▶ **Task instructions**:
Please repeat exactly the lines below from the one containing "def vCount (v" down to the one containing "(vCount v k ≠ 0)", both included, and nothing else.

Provided data Start Marker

-- ==== Sys2Proof/Machine/Exchange.lean ====
section
/-! DEFINITION. Demand-driven exchange (R175 to R179, R394 to R397): demand posts, the skink and its calendars, phases and
close flits; and the master's taking of mailbox entries (R166). -/

namespace Sys2Proof.Machine

/-! ### Demand vectors (R175) -/

abbrev Demand := BitVec 2560

def vMask (v : Demand) : BitVec 64 := v.extractLsb' 0 64
def vXid (v : Demand) : BitVec 16 := v.extractLsb' 64 16
def vAci (v : Demand) : BitVec 5 := v.extractLsb' 80 5
def vCal (v : Demand) : Nat := bits v 184 128
def vSbuf (v : Demand) : Nat := bits v 248 192
def vRbuf (v : Demand) : Nat := bits v 312 256
def vSstr (v : Demand) : Nat := bits v 351 320
def vOwner (v : Demand) : Word := v.extractLsb' 352 64
def vCount (v : Demand) (k : Nat) : BitVec 32 := v.extractLsb' (512 + 32 * k) 32
def vCounts (v : Demand) : List (BitVec 32) := (List.range 64).map (vCount v)

/-- The members of a mask, by rank. -/
def maskDevs (m : BitVec 64) : List DevNo := ((List.range 64).filter fun k => bit m k).map (BitVec.ofNat 6)

/-- The rank of a device. -/
def rankOf (m : BitVec 64) (d : DevNo) : Nat := (maskDevs m).findIdx fun x => decide (x = d)

/-- A field breaks R175, or COUNTk is nonzero for k ≥ N. -/
def demandBad (at_ : Word) (v : Demand) : Bool :=
  let n := (maskDevs (vMask v)).length
  let o := vOwner v
  decide (at_.toNat % 64 ≠ 0) || decide (bits v 511 416 ≠ 0) || decide (bits v 319 313 ≠ 0) || decide (bits v 255 249 ≠ 0)
    || decide (bits v 191 185 ≠ 0) || decide (bits v 127 85 ≠ 0) || decide (vRbuf v % 128 ≠ 0) || decide (vSbuf v % 128 ≠ 0)
    || decide (vCal v % 64 ≠ 0) || decide (vSstr v % 128 ≠ 0) || decide (bits o 63 19 ≠ 0) || decide (30 ≤ mFen o)
    || decide (mDev o ≠ Config.deviceNo) || (!mNewt o && decide (15 < (vAci v).toNat))
    || (List.range 64).any fun k => decide (n ≤ k) && decide (vCount v k ≠ 0)

/-- Two exchanges are one (R388: a serial is given once in a fen). -/
def Exch.same (e x : Exch) : Bool := decide (x.fen = e.fen) && decide (x.serial = e.serial)

/-- An exchange of this device replaced, and as it stands now. -/
def State.onExch (s : State) (e : Exch) (f : Exch → Exch) : State := { s with exchs := mapIf e.same f s.exchs }
def State.exchNow (s : State) (e : Exch) : Option Exch := s.exchs.find? e.same

/-- The skink of this device works: it is on die 0 (R28, R396). -/
def State.skinkOn (s : State) : Bool := !s.dieLost 0

/-- A device of the domain that is not lost. -/
def State.liveDev (s : State) (d : DevNo) : Bool := inDomain d && !s.lostPeers.contains d

/-- The first standby of a skink: the next live device in ascending order, wrapping around (R396). -/
def State.standbyOf (s : State) (d : DevNo) : Option DevNo :=
  ((List.range 63).map fun i => d + BitVec.ofNat 6 (i + 1)).find? s.liveDev

/-- An exchange of a key. -/
def XPend.of (ctx : BitVec 6) (xid : BitVec 16) (p : XPend) : Bool := decide (p.ctx = ctx) && decide (p.xid = xid)

/-- The exchange of a key that still collects posts. -/
def Skink.open_ (k : Skink) (ctx : BitVec 6) (xid : BitVec 16) : Option XPend :=
  k.pending.find? fun p => p.of ctx xid && p.issue.isNone

/-- The cause with which a skink refuses a post of a key whose MASK is fixed (R394). -/
def Skink.refuses (k : Skink) (dev : DevNo) (ctx : BitVec 6) (xid : BitVec 16) (mask : BitVec 64) : Option Nat :=
  match k.open_ ctx xid with
  | none => if bit mask dev.toNat then none else some 2
  | some p => if p.mask ≠ mask then some 1 else if bit mask dev.toNat then none else some 2

/-- The cause of a refused post (R394); another device's skink sends the cause that rests on the fixed MASK. -/
def State.demandCause (s : State) (at_ : Word) (ctx : BitVec 6) (v : Demand) : Option Nat :=
  let here := if s.skink.active = Config.deviceNo then s.skink.refuses Config.deviceNo ctx (vXid v) (vMask v) else none
  if here.isSome then here
  else if !bit (vMask v) Config.deviceNo.toNat then some 2
  else if demandBad at_ v then some 3
  else none

/-- An accepted post joins the exchange of its key, which the first one begins. -/
def Skink.add (k : Skink) (dev : DevNo) (ctx : BitVec 6) (xid : BitVec 16) (mask : BitVec 64) (counts : List (BitVec 32)) :
    Skink :=
  match k.open_ ctx xid with
  | none => { k with pending := k.pending ++ [⟨ctx, xid, mask, [(dev, counts)], false, none, false, false, false⟩] }
  | some _ =>
    let put (x : XPend) : XPend := { x with posts := (x.posts.filter fun y => decide (y.1 ≠ dev)) ++ [(dev, counts)] }
    { k with pending := mapIf (fun p => p.of ctx xid && p.issue.isNone) put k.pending }

/-- The active skink accepts a post, and forwards it to the first standby (R396). -/
def State.skinkAccept (s : State) (dev : DevNo) (ctx : BitVec 6) (xid : BitVec 16) (mask : BitVec 64)
    (counts : List (BitVec 32)) : State :=
  let s := { s with skink := s.skink.add dev ctx xid mask counts }
  (s.standbyOf Config.deviceNo).elim s fun d => s.sendTo d 7 0 (.skinkForward dev ctx xid mask counts)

Provided data End Marker

▶ **Result for this exercise**:
def vCount (v : Demand) (k : Nat) : BitVec 32 := v.extractLsb' (512 + 32 * k) 32
def vCounts (v : Demand) : List (BitVec 32) := (List.range 64).map (vCount v)

/-- The members of a mask, by rank. -/
def maskDevs (m : BitVec 64) : List DevNo := ((List.range 64).filter fun k => bit m k).map (BitVec.ofNat 6)

/-- The rank of a device. -/
def rankOf (m : BitVec 64) (d : DevNo) : Nat := (maskDevs m).findIdx fun x => decide (x = d)

/-- A field breaks R175, or COUNTk is nonzero for k ≥ N. -/
def demandBad (at_ : Word) (v : Demand) : Bool :=
  let n := (maskDevs (vMask v)).length
  let o := vOwner v
  decide (at_.toNat % 64 ≠ 0) || decide (bits v 511 416 ≠ 0) || decide (bits v 319 313 ≠ 0) || decide (bits v 255 249 ≠ 0)
    || decide (bits v 191 185 ≠ 0) || decide (bits v 127 85 ≠ 0) || decide (vRbuf v % 128 ≠ 0) || decide (vSbuf v % 128 ≠ 0)
    || decide (vCal v % 64 ≠ 0) || decide (vSstr v % 128 ≠ 0) || decide (bits o 63 19 ≠ 0) || decide (30 ≤ mFen o)
    || decide (mDev o ≠ Config.deviceNo) || (!mNewt o && decide (15 < (vAci v).toNat))
    || (List.range 64).any fun k => decide (n ≤ k) && decide (vCount v k ≠ 0)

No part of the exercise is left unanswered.